[Items from a dataset]

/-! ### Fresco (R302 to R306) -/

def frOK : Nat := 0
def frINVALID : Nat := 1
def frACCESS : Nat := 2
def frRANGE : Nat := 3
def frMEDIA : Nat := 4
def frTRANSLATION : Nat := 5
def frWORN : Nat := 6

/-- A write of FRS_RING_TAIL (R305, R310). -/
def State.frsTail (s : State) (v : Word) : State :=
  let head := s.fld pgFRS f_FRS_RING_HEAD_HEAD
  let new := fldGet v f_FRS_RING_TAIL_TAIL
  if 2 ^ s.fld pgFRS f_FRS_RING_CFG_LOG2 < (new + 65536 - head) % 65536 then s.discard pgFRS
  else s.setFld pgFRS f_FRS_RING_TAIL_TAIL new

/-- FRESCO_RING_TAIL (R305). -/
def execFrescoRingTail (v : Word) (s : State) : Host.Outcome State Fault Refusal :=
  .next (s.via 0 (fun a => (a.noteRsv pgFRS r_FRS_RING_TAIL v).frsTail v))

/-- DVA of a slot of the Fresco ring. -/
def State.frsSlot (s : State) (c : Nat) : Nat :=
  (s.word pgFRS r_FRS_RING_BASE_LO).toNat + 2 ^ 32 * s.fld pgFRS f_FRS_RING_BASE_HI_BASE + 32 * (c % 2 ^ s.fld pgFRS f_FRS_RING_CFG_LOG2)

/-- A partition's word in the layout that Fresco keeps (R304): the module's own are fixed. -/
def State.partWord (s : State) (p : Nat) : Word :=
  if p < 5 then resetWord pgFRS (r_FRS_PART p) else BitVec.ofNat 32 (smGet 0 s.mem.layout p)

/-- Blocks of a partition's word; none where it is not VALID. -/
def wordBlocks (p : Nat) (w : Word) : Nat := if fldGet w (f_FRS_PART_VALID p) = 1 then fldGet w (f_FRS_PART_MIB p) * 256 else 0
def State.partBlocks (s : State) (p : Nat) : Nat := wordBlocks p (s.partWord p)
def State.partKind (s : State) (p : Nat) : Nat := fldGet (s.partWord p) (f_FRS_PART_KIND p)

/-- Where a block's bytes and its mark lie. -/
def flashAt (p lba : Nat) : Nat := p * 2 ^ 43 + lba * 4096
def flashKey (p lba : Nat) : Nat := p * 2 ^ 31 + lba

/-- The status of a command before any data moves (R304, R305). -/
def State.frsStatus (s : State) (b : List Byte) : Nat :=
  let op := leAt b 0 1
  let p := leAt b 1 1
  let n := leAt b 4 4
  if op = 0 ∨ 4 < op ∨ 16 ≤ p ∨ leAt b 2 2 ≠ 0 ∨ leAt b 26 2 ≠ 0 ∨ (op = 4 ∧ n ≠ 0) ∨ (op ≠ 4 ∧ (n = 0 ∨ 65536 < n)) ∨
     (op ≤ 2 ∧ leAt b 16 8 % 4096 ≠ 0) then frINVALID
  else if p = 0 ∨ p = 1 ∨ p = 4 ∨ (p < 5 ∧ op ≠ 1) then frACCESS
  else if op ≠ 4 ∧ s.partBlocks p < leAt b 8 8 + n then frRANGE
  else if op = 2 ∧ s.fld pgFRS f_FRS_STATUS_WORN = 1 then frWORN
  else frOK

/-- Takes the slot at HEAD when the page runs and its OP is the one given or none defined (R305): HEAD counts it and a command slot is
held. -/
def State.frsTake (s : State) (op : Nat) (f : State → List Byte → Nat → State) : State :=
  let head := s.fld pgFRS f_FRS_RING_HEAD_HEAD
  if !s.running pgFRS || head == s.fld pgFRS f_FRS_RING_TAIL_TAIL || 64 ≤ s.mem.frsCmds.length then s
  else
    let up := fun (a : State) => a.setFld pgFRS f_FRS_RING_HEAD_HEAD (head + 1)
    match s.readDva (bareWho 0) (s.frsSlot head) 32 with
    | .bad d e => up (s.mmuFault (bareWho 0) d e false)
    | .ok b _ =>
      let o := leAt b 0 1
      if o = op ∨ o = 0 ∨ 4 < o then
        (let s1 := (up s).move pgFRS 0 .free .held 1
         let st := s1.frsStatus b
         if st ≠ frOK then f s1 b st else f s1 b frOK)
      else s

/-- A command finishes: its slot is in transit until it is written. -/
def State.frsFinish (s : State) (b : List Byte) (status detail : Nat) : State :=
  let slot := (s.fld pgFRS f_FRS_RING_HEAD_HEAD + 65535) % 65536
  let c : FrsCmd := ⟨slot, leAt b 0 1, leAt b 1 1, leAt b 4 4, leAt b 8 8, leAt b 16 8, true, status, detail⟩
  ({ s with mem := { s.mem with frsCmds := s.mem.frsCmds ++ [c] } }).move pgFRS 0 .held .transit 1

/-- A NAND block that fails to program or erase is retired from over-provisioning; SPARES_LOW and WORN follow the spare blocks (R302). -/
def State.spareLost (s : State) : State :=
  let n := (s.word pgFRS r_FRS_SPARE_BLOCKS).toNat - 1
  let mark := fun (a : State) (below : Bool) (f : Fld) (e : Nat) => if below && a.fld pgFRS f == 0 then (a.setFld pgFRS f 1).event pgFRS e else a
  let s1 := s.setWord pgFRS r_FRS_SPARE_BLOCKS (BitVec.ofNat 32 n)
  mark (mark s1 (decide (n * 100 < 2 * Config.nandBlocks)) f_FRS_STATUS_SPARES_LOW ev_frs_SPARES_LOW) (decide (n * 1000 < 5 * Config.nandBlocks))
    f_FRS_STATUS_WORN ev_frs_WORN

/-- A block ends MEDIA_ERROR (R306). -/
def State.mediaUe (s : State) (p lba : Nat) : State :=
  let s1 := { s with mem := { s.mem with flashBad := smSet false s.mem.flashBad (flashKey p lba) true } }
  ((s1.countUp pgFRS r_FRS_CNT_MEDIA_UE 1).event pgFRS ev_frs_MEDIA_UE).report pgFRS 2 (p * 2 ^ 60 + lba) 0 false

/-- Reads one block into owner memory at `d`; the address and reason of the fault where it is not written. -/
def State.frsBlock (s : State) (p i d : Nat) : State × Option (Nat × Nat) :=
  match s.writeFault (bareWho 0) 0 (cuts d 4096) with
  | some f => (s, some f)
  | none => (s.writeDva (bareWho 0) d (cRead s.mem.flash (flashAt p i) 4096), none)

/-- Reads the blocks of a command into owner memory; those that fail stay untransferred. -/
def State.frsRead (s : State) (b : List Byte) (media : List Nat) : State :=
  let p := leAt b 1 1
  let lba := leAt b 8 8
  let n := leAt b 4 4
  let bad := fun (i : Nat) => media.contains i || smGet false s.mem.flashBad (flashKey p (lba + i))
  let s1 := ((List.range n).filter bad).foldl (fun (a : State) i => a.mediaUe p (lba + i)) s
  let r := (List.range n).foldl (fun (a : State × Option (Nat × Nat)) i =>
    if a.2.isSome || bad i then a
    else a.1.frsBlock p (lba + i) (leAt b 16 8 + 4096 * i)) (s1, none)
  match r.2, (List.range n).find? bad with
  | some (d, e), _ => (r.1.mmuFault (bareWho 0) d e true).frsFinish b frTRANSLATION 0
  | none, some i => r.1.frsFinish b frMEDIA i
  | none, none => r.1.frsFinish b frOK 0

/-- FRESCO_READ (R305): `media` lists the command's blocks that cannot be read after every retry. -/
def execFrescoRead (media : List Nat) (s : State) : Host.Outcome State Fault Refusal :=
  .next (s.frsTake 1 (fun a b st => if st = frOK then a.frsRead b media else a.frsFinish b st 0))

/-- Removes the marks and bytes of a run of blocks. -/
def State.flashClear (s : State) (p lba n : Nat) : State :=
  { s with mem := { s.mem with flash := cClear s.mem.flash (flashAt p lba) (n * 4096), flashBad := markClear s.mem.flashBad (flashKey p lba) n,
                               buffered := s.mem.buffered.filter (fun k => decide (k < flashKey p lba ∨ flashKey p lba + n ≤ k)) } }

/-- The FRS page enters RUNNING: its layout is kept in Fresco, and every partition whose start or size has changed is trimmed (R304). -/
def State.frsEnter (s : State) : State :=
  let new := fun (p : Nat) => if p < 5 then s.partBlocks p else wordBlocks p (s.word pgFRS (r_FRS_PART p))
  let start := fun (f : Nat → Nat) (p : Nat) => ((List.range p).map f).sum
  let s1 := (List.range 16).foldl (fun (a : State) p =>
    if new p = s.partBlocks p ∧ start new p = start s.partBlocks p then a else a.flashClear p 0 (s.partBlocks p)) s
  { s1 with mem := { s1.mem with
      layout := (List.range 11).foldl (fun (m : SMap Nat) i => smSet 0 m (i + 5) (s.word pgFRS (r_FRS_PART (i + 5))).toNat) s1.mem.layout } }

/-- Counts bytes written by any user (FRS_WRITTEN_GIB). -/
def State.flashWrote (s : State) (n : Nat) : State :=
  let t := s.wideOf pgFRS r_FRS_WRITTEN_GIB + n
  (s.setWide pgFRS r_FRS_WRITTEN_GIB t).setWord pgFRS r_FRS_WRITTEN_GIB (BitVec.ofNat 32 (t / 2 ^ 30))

▶ [What you will do]: Please output the line that contains "let s1 := (List.range" and every line after it in the entries above, exactly, and nothing more.

▶ [Reply]:
  let s1 := (List.range 16).foldl (fun (a : State) p =>
    if new p = s.partBlocks p ∧ start new p = start s.partBlocks p then a else a.flashClear p 0 (s.partBlocks p)) s
  { s1 with mem := { s1.mem with
      layout := (List.range 11).foldl (fun (m : SMap Nat) i => smSet 0 m (i + 5) (s.word pgFRS (r_FRS_PART (i + 5))).toNat) s1.mem.layout } }

/-- Counts bytes written by any user (FRS_WRITTEN_GIB). -/
def State.flashWrote (s : State) (n : Nat) : State :=
  let t := s.wideOf pgFRS r_FRS_WRITTEN_GIB + n
  (s.setWide pgFRS r_FRS_WRITTEN_GIB t).setWord pgFRS r_FRS_WRITTEN_GIB (BitVec.ofNat 32 (t / 2 ^ 30))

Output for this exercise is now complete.